Exercise directions
From the data below, copy exactly the lines that lie between the one holding "(numAt bs off 4)" and the one holding "let step : Int", including both, and nothing more.

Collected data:
[Start of Attachment]

-- ==== Sys2Proof/Machine/Ledger.lean ====
section
/-!
DEFINITION. Ledger records and the legal core record (09, R233, R245 to R259, R265, R433): open intervals and sessions, closing,
queueing, signing and placing records, the save slots and the restore.
-/

namespace Sys2Proof.Machine

/-! ### Fields of records -/

/-- The number of `n` bytes from an offset of a record, and as a signed 32-bit one. -/
def numAt (bs : List Byte) (off n : Nat) : Nat := leNat ((bs.drop off).take n)
@[inherit_doc numAt] def intAt (bs : List Byte) (off : Nat) : Int := signedOf 32 (numAt bs off 4)

/-- The stamp at an offset of a record. -/
def stampAt (bs : List Byte) (off : Nat) : Stamp := ⟨numAt bs off 6 * 1000000000 + numAt bs (off + 6) 4, numAt bs (off + 10) 2⟩

/-! ### Boundaries -/

/-- Minutes of ME_G_CFG.INTERVAL. -/
def intervalMinutes (v : Nat) : Nat := ([1, 5, 10, 15, 30, 60] : List Nat).getD v 60

/-- The latest interval boundary at or before a TAI instant (R255). While second 60 of a leap day is shown, midnight has not
passed. -/
def State.lastBoundary (s : State) (t : Nat) : Nat :=
  let step : Int := intervalMinutes (s.get ME_G_CFG_INTERVAL) * 60
  let u : Int := (t / 1000000000 : Nat) - s.utcOffset - (if s.inserting (t / 1000000000) then 1 else 0)
  ((u / step * step + s.utcOffset).toNat) * 1000000000

/-- The first interval boundary after a TAI instant. -/
def State.boundaryAfter (s : State) (t : Nat) : Nat :=
  s.lastBoundary t + intervalMinutes (s.get ME_G_CFG_INTERVAL) * 60000000000

/-- The lane can produce records (R255). -/
def State.ableNow (s : State) (n : Nat) : Bool :=
  s.flag (LN_CFG_LEGAL n) && s.flag (ME_CFG_EN n) && s.flag ME_G_CFG_LEDGER_EN

/-- The next metering-block boundary of a lane in the stream it releases. -/
def State.laneBound (s : State) (n : Nat) : Nat :=
  match (s.laneMeter n).cur with
  | some b => b.stop
  | none => s.nextBound n s.jobTai

/-! ### Bodies -/

/-- The bytes of a body before its CRC (R256). -/
def ledgerHead (b : LedgerBody) : List Byte :=
  leBytes 2 1 ++ leBytes 1 b.type ++ leBytes 1 b.mode ++ leBytes 2 b.lane ++ leBytes 2 b.flags ++ leBytes 8 b.recordSeq ++
  leBytes 8 b.queueSeq ++ stampBytes b.start ++ stampBytes b.stop ++ b.regs.flatMap (leBytes 8) ++ b.deltas.flatMap (leBytes 8) ++
  leBytes 8 b.headId ++ beBytes 32 b.mcfgDigest ++ leBytes 4 b.sealNo ++ leBytes 4 b.gapMs ++ leBytes 4 b.outageMs ++
  leBytes 4 b.lossBound ++ leBytes 8 b.deviceId ++ leBytes 8 b.pairId ++ (b.context ++ List.replicate 16 0).take 16 ++
  leBytes 4 b.blocks ++ leBytes 4 b.creepBlocks ++ leBytes 1 b.signSlot ++ leBytes 1 0 ++ leBytes 2 b.signGen ++
  leBytes 4 b.fwVer ++ beBytes 32 b.prevHash ++ leBytes 4 0

@[inherit_doc ledgerHead] def ledgerBytes (b : LedgerBody) : List Byte := ledgerHead b ++ leBytes 4 (crc32c (ledgerHead b))

/-- The digest of a lane's metrology configuration (R256): its RWL registers, held descriptors and ME_G_CFG. DEDUCED (log 17):
in address order, each word little-endian. -/
def State.mcfgDigest (s : State) (n : Nat) : Nat :=
  let words := [LN_CFG n, LN_HEAD_ID_LO n, LN_HEAD_ID_HI n, LN_KEY n] ++
    (List.range 8).flatMap (fun q => if s.flag (LN_DESC_INFO_VALID n q) then
      [LN_DESC_ID n q, LN_DESC_RATED n q, LN_DESC_INFO n q] ++
        (List.range 8).flatMap (fun k => [LN_DESC_SEG_A n q k, LN_DESC_SEG_B n q k]) else []) ++
    [ME_CFG n, ME_ELEM n, ME_PMAX n, ME_CREEP n, ME_REV n] ++ (List.range 8).map (ME_GAIN n) ++
    (List.range 8).map (ME_OFFSET n) ++ (List.range 8).map (ME_DELAY n) ++ [ME_G_CFG]
  sha256 (words.flatMap fun w => leBytes 4 (s.word w))

/-- ME_G_STATUS of the queue (R258). -/
def State.showQueue (s : State) : State :=
  let n := s.meter.queue.length
  ((s.put ME_G_STATUS_QUEUED n).put ME_G_STATUS_QUEUE_LOW (bit (decide (16384 < n + 512)))).put SE_STATUS_LEDGER_PENDING
    ((s.meter.queue.filter fun b => b.signature.isNone).length)

/-- Fewer than 512 bodies are free (R258). -/
def State.reserve (s : State) : Bool := decide (16384 < s.meter.queue.length + 512)

/-- The fields the signing unit fills (R371), and the lane's hash chain. -/
def State.fillBody (s : State) (b : QueuedBody) : QueuedBody × State :=
  let n := b.body.lane
  let m := s.laneMeter n
  let body := { b.body with
    sealNo := s.word LA_SEAL,
    deviceId := s.pair GL_SERIAL_LO GL_SERIAL_HI, signSlot := s.get ME_G_CFG_LEDGER_SLOT,
    signGen := s.keyGen (s.get ME_G_CFG_LEDGER_SLOT) % 65536, fwVer := s.word GL_FW_VER, prevHash := m.prevHash }
  ({ b with body, filled := true },
   s.setMeter n fun m => { m with prevHash := sha256 (ledgerBytes body) })

/-- A body put in the ledger queue with the next RECORD_SEQ and QUEUE_SEQ (R256, R258). A unit that does not sign leaves the
fields of R371 zero; the first record a promoted unit closes for a lane carries TAKEOVER (R259). -/
def State.pushBody (s : State) (b : LedgerBody) : State :=
  let n := b.lane
  let rs := s.pair (ME_REC_SEQ_LO n) (ME_REC_SEQ_HI n)
  let qs := s.pair ME_LEDGER_HEAD_LO ME_LEDGER_HEAD_HI
  let q : QueuedBody := { body := { b with recordSeq := rs, queueSeq := qs }, closedAt := s.jobMono, filled := false }
  let s := s.digestItem 6 b.stop.tai n (ledgerHead q.body)
  let took := s.drives && (s.laneMeter n).takeover
  let q := if took then { q with body := { q.body with flags := q.body.flags ||| rfTakeover } } else q
  let (q, s) := if s.drives then (s.when took fun s => s.setMeter n fun m => { m with takeover := false }).fillBody q else (q, s)
  let s := (s.setPair (ME_REC_SEQ_LO n) (ME_REC_SEQ_HI n) (rs + 1)).setPair ME_LEDGER_HEAD_LO ME_LEDGER_HEAD_HI (qs + 1)
  let s := { s with meter := { s.meter with queue := s.meter.queue ++ [q] } }
  s.showQueue.fire 219

/-- What every record takes from the state at its close. -/
def State.bodyFrame (s : State) (n type flags : Nat) (start stop : Stamp) : LedgerBody :=
  { type, mode := s.get ME_G_STATUS_MODE, lane := n,
    flags := flags ||| (s.laneMeter n).nextFlags ||| (if s.flag LA_STATUS_LOST then rfLaLost else 0),
    recordSeq := 0, queueSeq := 0, start, stop, regs := s.energies n, deltas := [0, 0, 0, 0],
    headId := s.pair (LN_HEAD_ID_LO n) (LN_HEAD_ID_HI n), mcfgDigest := s.mcfgDigest n, sealNo := 0, gapMs := 0, outageMs := 0,
    lossBound := 0, deviceId := 0, pairId := if s.get CW_STATUS_ROLE = 0 then 0 else s.pair CW_PAIR_ID_LO CW_PAIR_ID_HI,
    context := [], blocks := 0, creepBlocks := 0, signSlot := 0, signGen := 0, fwVer := 0, prevHash := 0 }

[End of Attachment]

Expected answer
@[inherit_doc numAt] def intAt (bs : List Byte) (off : Nat) : Int := signedOf 32 (numAt bs off 4)

/-- The stamp at an offset of a record. -/
def stampAt (bs : List Byte) (off : Nat) : Stamp := ⟨numAt bs off 6 * 1000000000 + numAt bs (off + 6) 4, numAt bs (off + 10) 2⟩

/-! ### Boundaries -/

/-- Minutes of ME_G_CFG.INTERVAL. -/
def intervalMinutes (v : Nat) : Nat := ([1, 5, 10, 15, 30, 60] : List Nat).getD v 60

/-- The latest interval boundary at or before a TAI instant (R255). While second 60 of a leap day is shown, midnight has not
passed. -/
def State.lastBoundary (s : State) (t : Nat) : Nat :=
  let step : Int := intervalMinutes (s.get ME_G_CFG_INTERVAL) * 60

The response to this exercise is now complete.